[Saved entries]
-- ==== Sys2Proof/Tests/Slice0.lean ====
section
/-! SUPPORT. The model's own tests: the checks of WellFormed, the decoding of every constructor's word,
single steps against the vectors of 95_test_vectors.md, and a witness for the hypotheses of every
obligation that has some. Expected values are the spec's, or hand-computed from its rules. -/

namespace Sys2Proof.Tests.Slice0

open Sys2Proof Sys2Proof.Machine

/-! ## WellFormed: a term that each check refuses -/

theorem test_reference_params : Params.reference.wellFormed = true := by decide

theorem test_params_refused :
    ({ Params.reference with dlyCap := 1 } : Params).wellFormed = false ∧
    ({ Params.reference with dlyCap := 2 ^ 32 + 1 } : Params).wellFormed = false ∧
    ({ Params.reference with blockMax := 0 } : Params).wellFormed = false ∧
    ({ Params.reference with blockMax := 65536 } : Params).wellFormed = false ∧
    ({ Params.reference with numCh := 0 } : Params).wellFormed = false ∧
    ({ Params.reference with seqMax := 0 } : Params).wellFormed = false ∧
    ({ Params.reference with seqMax := 17 } : Params).wellFormed = false := by decide

theorem test_partial_word_refused : wholeWord [0#8, 0#8, 0#8, 0#8, 0#8, 0#8, 0#8] = false := by decide

theorem test_block_shape_refused :
    hasShape 2 2 [[0#32, 0#32]] = false ∧ hasShape 2 2 [[0#32, 0#32], [0#32]] = false ∧
    hasShape 2 2 [[0#32, 0#32], [0#32, 0#32]] = true := by decide

/-! ## Decoding: words written out from 30_encoding.md R140, R146, R147 and V-ENC-1 -/

theorem test_decode_port_and_engine :
    [0x0000000000000000, 0x0100001000000000, 0x0200000000000000, 0x0300000000000000,
     0x08000000473B8000, 0x0900000400000000, 0x0A00000200000000, 0x0B00000000000000,
     0x4000000000000000].map (decodeTableWord 64) =
    [some .nop, some (.regRead 0x010#16), some .errClear, some .softReset,
     some (.cfgSampleRate 0x473B8000#32), some (.cfgBlockSize 4#16), some (.engSetMode 2#16),
     some .start, some .render] := by decide

theorem test_decode_oscillator_and_envelope :
    [0x1000000043DC0000, 0x1100000400000000, 0x120000003F000000, 0x1800000038D1B717,
     0x190000007FC00000, 0x1A0000003F333333, 0x1B00000080000000].map (decodeTableWord 64) =
    [some (.oscSetFreq 0x43DC0000#32), some (.oscSetWaveform 4#16), some (.oscSetAmp 0x3F000000#32),
     some (.envSetAttack 0x38D1B717#32), some (.envSetDecay 0x7FC00000#32),
     some (.envSetSustain 0x3F333333#32), some (.envSetRelease 0x80000000#32)] := by decide

theorem test_decode_filter_and_delay :
    [0x2000000046BB7FFF, 0x210000003F7D70A4, 0x2200000200000000, 0x2800000000000003,
     0x290000003F7FFFFF].map (decodeTableWord 64) =
    [some (.fltSetCutoff 0x46BB7FFF#32), some (.fltSetRes 0x3F7D70A4#32), some (.fltSetMode 2#16),
     some (.dlySetDelay 3#32), some (.dlySetFeedback 0x3F7FFFFF#32)] := by decide

theorem test_decode_sequencer :
    [0x3000000800000000, 0x3100000700000048, 0x32000000000001F4, 0x33000000FFFFFF00,
     0x3400000000000000, 0x3500000100000FA0, 0x3500000000000002].map (decodeTableWord 64) =
    [some (.seqSetLength 8#16), some (.seqSetNote 7#16 72#32), some (.seqSetStepMs 500#32),
     some (.seqStart 0xFFFFFF00#32), some .seqStop, some (.ctlTick true 4000#32),
     some (.ctlTick false 2#32)] := by decide

/-- V-ENC-1's ILLEGAL words: RSV, a reserved bit of IMM16, an unused field, an unlisted OP; and RENDER on
the command port. -/
theorem test_decode_illegal :
    [0x0001000000000000#64, 0x3500000200000000#64, 0x0100000100000001#64, 0x0400000000000000#64,
     0x4000000000000000#64].map decodeCommand = [none, none, none, none, none] := by decide

/-- The first byte of a transfer is bits 7:0 (20_memory.md R100). -/
theorem test_decode_byte_order :
    decode .command [0x00#8, 0x00#8, 0xDC#8, 0x43#8, 0x00#8, 0x00#8, 0x00#8, 0x10#8] =
      .ok (.oscSetFreq 0x43DC0000#32) := by decide

/-- The pseudo-instructions of 30_encoding.md R155, and operand spellings of R153. -/
theorem test_assemble :
    [ "SET_NOTE 60", "GATE_ON 7", "GATE_OFF 7", "READ NOTE3", "ENG_SET_MODE VOICE_DELAY",
      "FLT_SET_CUTOFF #0x46BB7FFF", "ENV_SET_ATTACK 0.0001", "SEQ_START 0xFFFFFF00",
      "SET_NOTE 128", "RENDER" ].map assembleWord =
    [some 0x100000004382D013#64, some 0x3500000100000007#64, some 0x3500000000000007#64,
     some 0x0100008300000000#64, some 0x0A00000200000000#64, some 0x2000000046BB7FFF#64,
     some 0x1800000038D1B717#64, some 0x33000000FFFFFF00#64, none, some 0x4000000000000000#64] := by
  decide +kernel

/-- withFetchWord issues the word as the very next request, on the port that accepts it. -/
theorem test_withFetchWord :
    step (State.reset.withFetchWord 64 0x0B00000000000000) = exec .start State.reset ∧
    step (State.reset.withFetchWord 64 0x4000000000000000) =
      exec .render { State.reset with audioIn := [[], []] } := ⟨rfl, rfl⟩

/-! ## States -/

/-- Every parameter set, to the values of program P1 of 95_test_vectors.md (and P2's delay), in CONFIG. -/
def ready : State :=
  { State.reset with
    shadow :=
      { fs := some 0x473B8000#32, block := some 4#16, engineMode := some .voice, waveform := some .saw
        amp := some 0x3F000000#32, attack := some 0x38D1B717#32, decay := some 0#32
        sustain := some 0x3F000000#32, release := some 0#32, cutoff := some 0x447A0000#32
        res := some 0#32, fmode := some .low, delay := some 3#32, feedback := some 0x3F000000#32 }
    mb := { freq := some 0x43DC0000#32, gate := false, trig := 0#32 } }

/-- `ready`, started, with a block of input. -/
def running : State :=
  { ready with
    phase := .running, audio := startedAudio 0x473B8000#32 4#16 0#32
    audioIn := [[0x3F800000#32, 0#32, 0#32, 0#32], [0#32, 0#32, 0#32, 0#32]] }

/-- `running` in a given mode. -/
def runningIn (m : EngineMode) : State :=
  { running with shadow := { running.shadow with engineMode := some m } }

/-- `running` with a two-step sequence of notes 60 and 62, 500 ms a step, started at 0. -/
def playing : State :=
  { running with
    seq := { run := true, len := some 2#5, stepMs := some 500#32, step := 0#4, lastMs := 0#32 }
    note := [(0, 60#7), (1, 62#7)]
    mb := { freq := some 0x4382D013#32, gate := true, trig := 1#32 } }

/-- The state after an instruction that gives a next state. -/
def after (i : Instr) (s : State) : State :=
  match exec i s with
  | .next t => t
  | .fault _ => s
  | .refused _ => s

/-- CODE and RDATA of the response to an instruction (30_encoding.md R142). -/
def answer (i : Instr) (s : State) : Option (Nat × Nat) :=
  (after i s).responses.head?.map (fun r => (r.toNat / 2 ^ 32 % 256, r.toNat % 2 ^ 32))

/-- Channel 0 of the output block. -/
def output (s : State) : Option (List F32) := (after .render s).outBlocks.head?.bind (·.head?)

/-! ## One step of each instruction -/

theorem test_nop : answer .nop State.reset = some (0, 0) := by decide

/-- V-ERR-1: UNSET, BAD_REG; and ID. -/
theorem test_regRead :
    [0x010#16, 0x005#16, 0x000#16].map (fun n => answer (.regRead n) State.reset) =
      [some (4, 0), some (6, 0), some (0, 0x444D4931)] := by decide

/-- P1 words 15 and 21: STATUS and PARAM_VALID; here the delay's two bits are set as well. -/
theorem test_regRead_status :
    answer (.regRead 0x001#16) { running with lastErr := .configRange } = some (0, 0x201) ∧
    answer (.regRead 0x002#16) running = some (0, 0x7FFF) := by decide

theorem test_errClear : (after .errClear { running with lastErr := .configRange }).lastErr = .ok := by
  decide

theorem test_softReset :
    (after .softReset running).phase = .config ∧ (after .softReset running).paramValidWord = 0#32 := by
  decide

• What you have to do:
After locating the line that contains "single steps against", please copy exactly every line from the start of the records through it, and nothing else.

• Task solution:
-- ==== Sys2Proof/Tests/Slice0.lean ====
section
/-! SUPPORT. The model's own tests: the checks of WellFormed, the decoding of every constructor's word,
single steps against the vectors of 95_test_vectors.md, and a witness for the hypotheses of every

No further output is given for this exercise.